As to 'lesser the lurker',he as usual offers nothing but snide criticism and its becoming increasingly obvious thats all he can offer. :lol:


----------



## xdeano (Jan 14, 2005)

Lesser,

there are several guys on here that try and help people out. I'm not trying to get the rules changed for me, but for everyone that read the rules and that has a suppressor who may want to participate. I can only say that I know of only a few guys that are using them, but those who do appreciate the lack of ringing in their ears. You'll realize when you get older how much you wish you had better hearing and how little money it costs to save it in the first place. Hearing aids are spendy in comparison. People remember you know, especially when people come and ask about getting motor oil off brass casings. We know what we're dealing with. Or, saying that you have an FX3 but don't have time to get out and use it. Credibility kind of falls off a little with me while posting in this portion of the forum. Of course I never take any pictures to prove to you that I actually kill a coyote or two a year. :thumb:

There are guys on this forum that are friends sure, many friendships are caused by these forums. I know several of these guys pretty good, Some i never knew before and have become good friends with. "Birds of a feather, flock together".
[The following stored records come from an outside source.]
-- ==== Sys2Proof/Machine/Float.lean ====
section
/-! DEFINITION. The vector float instructions (R257-R262). -/
namespace Sys2Proof.Machine
open Sys2Proof

/-- The draws that an instruction takes under RS (R180). -/
def rsDraws (s : State) (m : FMod) (n : Nat) : Nat × State := if m.rnd = .rs then s.draws n else (0, s)

/-- A vector result of a rounding instruction: one draw for each element under RS, active or not (R257). -/
def floatOut (s : State) (w : Nat) (p : BitVec 3) (d : BitVec 5) (m : FMod) (f : Nat → Nat → Nat) : Host.Outcome State Fault Refusal :=
  let r := rsDraws s m (vcount w)
  vectorOut r.2 w p d (fun i => f (draw r.1 i) i)

/-- A rounding instruction of two sources. -/
def float2 (s : State) (p : BitVec 3) (d a b : BitVec 5) (t : FTy) (m : FMod) (f : FTy → FMod → Nat → Nat → Nat → Nat) :
    Host.Outcome State Fault Refusal :=
  floatOut s t.bits p d m (fun u i => f t m u (vel t.bits (s.getV a) i) (vel t.bits (s.getV b) i))

/-- A fused form: it reads d too. -/
def float3 (s : State) (p : BitVec 3) (d a b : BitVec 5) (t : FTy) (m : FMod) (np nd : Bool) : Host.Outcome State Fault Refusal :=
  floatOut s t.bits p d m (fun u i =>
    fFma np nd t m u (vel t.bits (s.getV a) i) (vel t.bits (s.getV b) i) (vel t.bits (s.getV d) i))

/-- A special function (R260). -/
def float1 (s : State) (p : BitVec 3) (d a : BitVec 5) (t : FTy) (m : FMod) (f : XVal → XVal) : Host.Outcome State Fault Refusal :=
  floatOut s t.bits p d m (fun u i => fFun f t m u (vel t.bits (s.getV a) i))

/-- Element i of a float vector, exactly. -/
def fval (t : FTy) (x : Vec) (i : Nat) : XVal := widen t (vel t.bits x i)

/-- a + b, rounded once (R257). -/
def execVfadd (p : BitVec 3) (d a b : BitVec 5) (t : FTy) (m : FMod) (s : State) : Host.Outcome State Fault Refusal :=
  float2 s p d a b t m fAdd

/-- a - b, rounded once (R257). -/
def execVfsub (p : BitVec 3) (d a b : BitVec 5) (t : FTy) (m : FMod) (s : State) : Host.Outcome State Fault Refusal :=
  float2 s p d a b t m fSub

/-- a × b, rounded once (R257). -/
def execVfmul (p : BitVec 3) (d a b : BitVec 5) (t : FTy) (m : FMod) (s : State) : Host.Outcome State Fault Refusal :=
  float2 s p d a b t m fMul

/-- a × b + d, rounded once (R257, R170). -/
def execVfma (p : BitVec 3) (d a b : BitVec 5) (t : FTy) (m : FMod) (s : State) : Host.Outcome State Fault Refusal :=
  float3 s p d a b t m false false

/-- a × b - d, rounded once (R257, R170). -/
def execVfms (p : BitVec 3) (d a b : BitVec 5) (t : FTy) (m : FMod) (s : State) : Host.Outcome State Fault Refusal :=
  float3 s p d a b t m false true

/-- -(a × b) + d, rounded once (R257, R170). -/
def execVfnma (p : BitVec 3) (d a b : BitVec 5) (t : FTy) (m : FMod) (s : State) : Host.Outcome State Fault Refusal :=
  float3 s p d a b t m true false

/-- The lesser (R258, R169). -/
def execVfmin (p : BitVec 3) (d a b : BitVec 5) (t : FTy) (s : State) : Host.Outcome State Fault Refusal :=
  vectorOut s t.bits p d (fun i => fPick t (xmin (fval t (s.getV a) i) (fval t (s.getV b) i)))

/-- The greater (R258, R169). -/
def execVfmax (p : BitVec 3) (d a b : BitVec 5) (t : FTy) (s : State) : Host.Outcome State Fault Refusal :=
  vectorOut s t.bits p d (fun i => fPick t (xmax (fval t (s.getV a) i) (fval t (s.getV b) i)))

/-- Sign cleared; a NaN is canonical (R258). -/
def execVfabs (p : BitVec 3) (d a : BitVec 5) (t : FTy) (s : State) : Host.Outcome State Fault Refusal :=
  vectorOut s t.bits p d (fun i => fPick t (xabs (fval t (s.getV a) i)))

/-- Sign inverted; a NaN is canonical (R258). -/
def execVfneg (p : BitVec 3) (d a : BitVec 5) (t : FTy) (s : State) : Host.Outcome State Fault Refusal :=
  vectorOut s t.bits p d (fun i => fPick t (xneg (fval t (s.getV a) i)))

/-- A float compare into a predicate (R259). -/
def execVfcmp (p d : BitVec 3) (a b : BitVec 5) (t : FTy) (c : FCc) (s : State) : Host.Outcome State Fault Refusal :=
  predOut s t.bits p d (fun i => fCompare c (xcmp (fval t (s.getV a) i) (fval t (s.getV b) i)))

/-- 1/x (R260, R171, R172). -/
def execVfrcp (p : BitVec 3) (d a : BitVec 5) (t : FTy) (m : FMod) (s : State) : Host.Outcome State Fault Refusal :=
  float1 s p d a t m xrcp

/-- 1/√x (R260, R171, R172). -/
def execVfrsq (p : BitVec 3) (d a : BitVec 5) (t : FTy) (m : FMod) (s : State) : Host.Outcome State Fault Refusal :=
  float1 s p d a t m xrsq

/-- √x (R260, R171, R172). -/
def execVfsqrt (p : BitVec 3) (d a : BitVec 5) (t : FTy) (m : FMod) (s : State) : Host.Outcome State Fault Refusal :=
  float1 s p d a t m xsqrt

/-- 2^x (R260, R171, R172). -/
def execVfexp2 (p : BitVec 3) (d a : BitVec 5) (t : FTy) (m : FMod) (s : State) : Host.Outcome State Fault Refusal :=
  float1 s p d a t m xexp2

/-- log2 x (R260, R171, R172). -/
def execVflog2 (p : BitVec 3) (d a : BitVec 5) (t : FTy) (m : FMod) (s : State) : Host.Outcome State Fault Refusal :=
  float1 s p d a t m xlog2

/-- tanh x (R260, R171, R172). -/
def execVftanh (p : BitVec 3) (d a : BitVec 5) (t : FTy) (m : FMod) (s : State) : Host.Outcome State Fault Refusal :=
  float1 s p d a t m xtanh

/-- sin(πx) (R260, R171, R172). -/
def execVfsinpi (p : BitVec 3) (d a : BitVec 5) (t : FTy) (m : FMod) (s : State) : Host.Outcome State Fault Refusal :=
  float1 s p d a t m xsinpi

/-- cos(πx) (R260, R171, R172). -/
def execVfcospi (p : BitVec 3) (d a : BitVec 5) (t : FTy) (m : FMod) (s : State) : Host.Outcome State Fault Refusal :=
  float1 s p d a t m xcospi

/-- a × 2^k, k an integer of the width of T (R261). -/
def execVfscale (p : BitVec 3) (d a b : BitVec 5) (t : FTy) (m : FMod) (s : State) : Host.Outcome State Fault Refusal :=
  float2 s p d a b t m fScale

/-- d plus two products, exact, rounded once to FP32 (R262). -/
def execVfdot2 (p : BitVec 3) (d a b : BitVec 5) (t : FTy) (m : FMod) (s : State) : Host.Outcome State Fault Refusal :=
  floatOut s 32 p d m (fun u i =>
    fDot2 t m u (vel 32 (s.getV d) i) (vel t.bits (s.getV a) (2 * i)) (vel t.bits (s.getV b) (2 * i))
      (vel t.bits (s.getV a) (2 * i + 1)) (vel t.bits (s.getV b) (2 * i + 1)))

end Sys2Proof.Machine
end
I've exchanged a few PMs with Bandit, I don't want any ill will towards him or his cause, I just wanted a question answered and a reason. I'd hope that committee decides to change the rule, but if it doesn't I don't care. The more ribbing that I do on this thread the longer it will be on top for people to read, (so lesser keep it up), and maybe it'll turn out well in Bandit's favor. He knows I'm not doing it to piss him off. All the best man.

xdeano


----------



## Trigger (Jun 21, 2004)

Still openings for the tourney on Sat!


----------



## C4L (Nov 4, 2011)

what were the results here? Anything left within 100 miles?


----------



## barebackjack (Sep 5, 2006)

By the sounds of it, it looks like the coyotes won.


----------



## C4L (Nov 4, 2011)

Really, we don't get results?

Like the Cavalier tourny... a guy would think that whomever posted the info to get people to attend, would also then post the results so we can see how it went?

I would appreciate it


----------



## Fallguy (Jan 23, 2004)

In talking to a friend who hunted it, about 82 teams and around 40 coyotes shot total. I think 4 won it. Big dog of about 34 pounds and little of about 13. He said it was a very well run tournament, and rules were followed well. He said he also met some good people but also some pricks. So sounds like a typical tournament LOL! I too am looking forward to seeing the results.


----------



## Goose Bandit (Mar 17, 2004)

results are posted for you guys that are looking


----------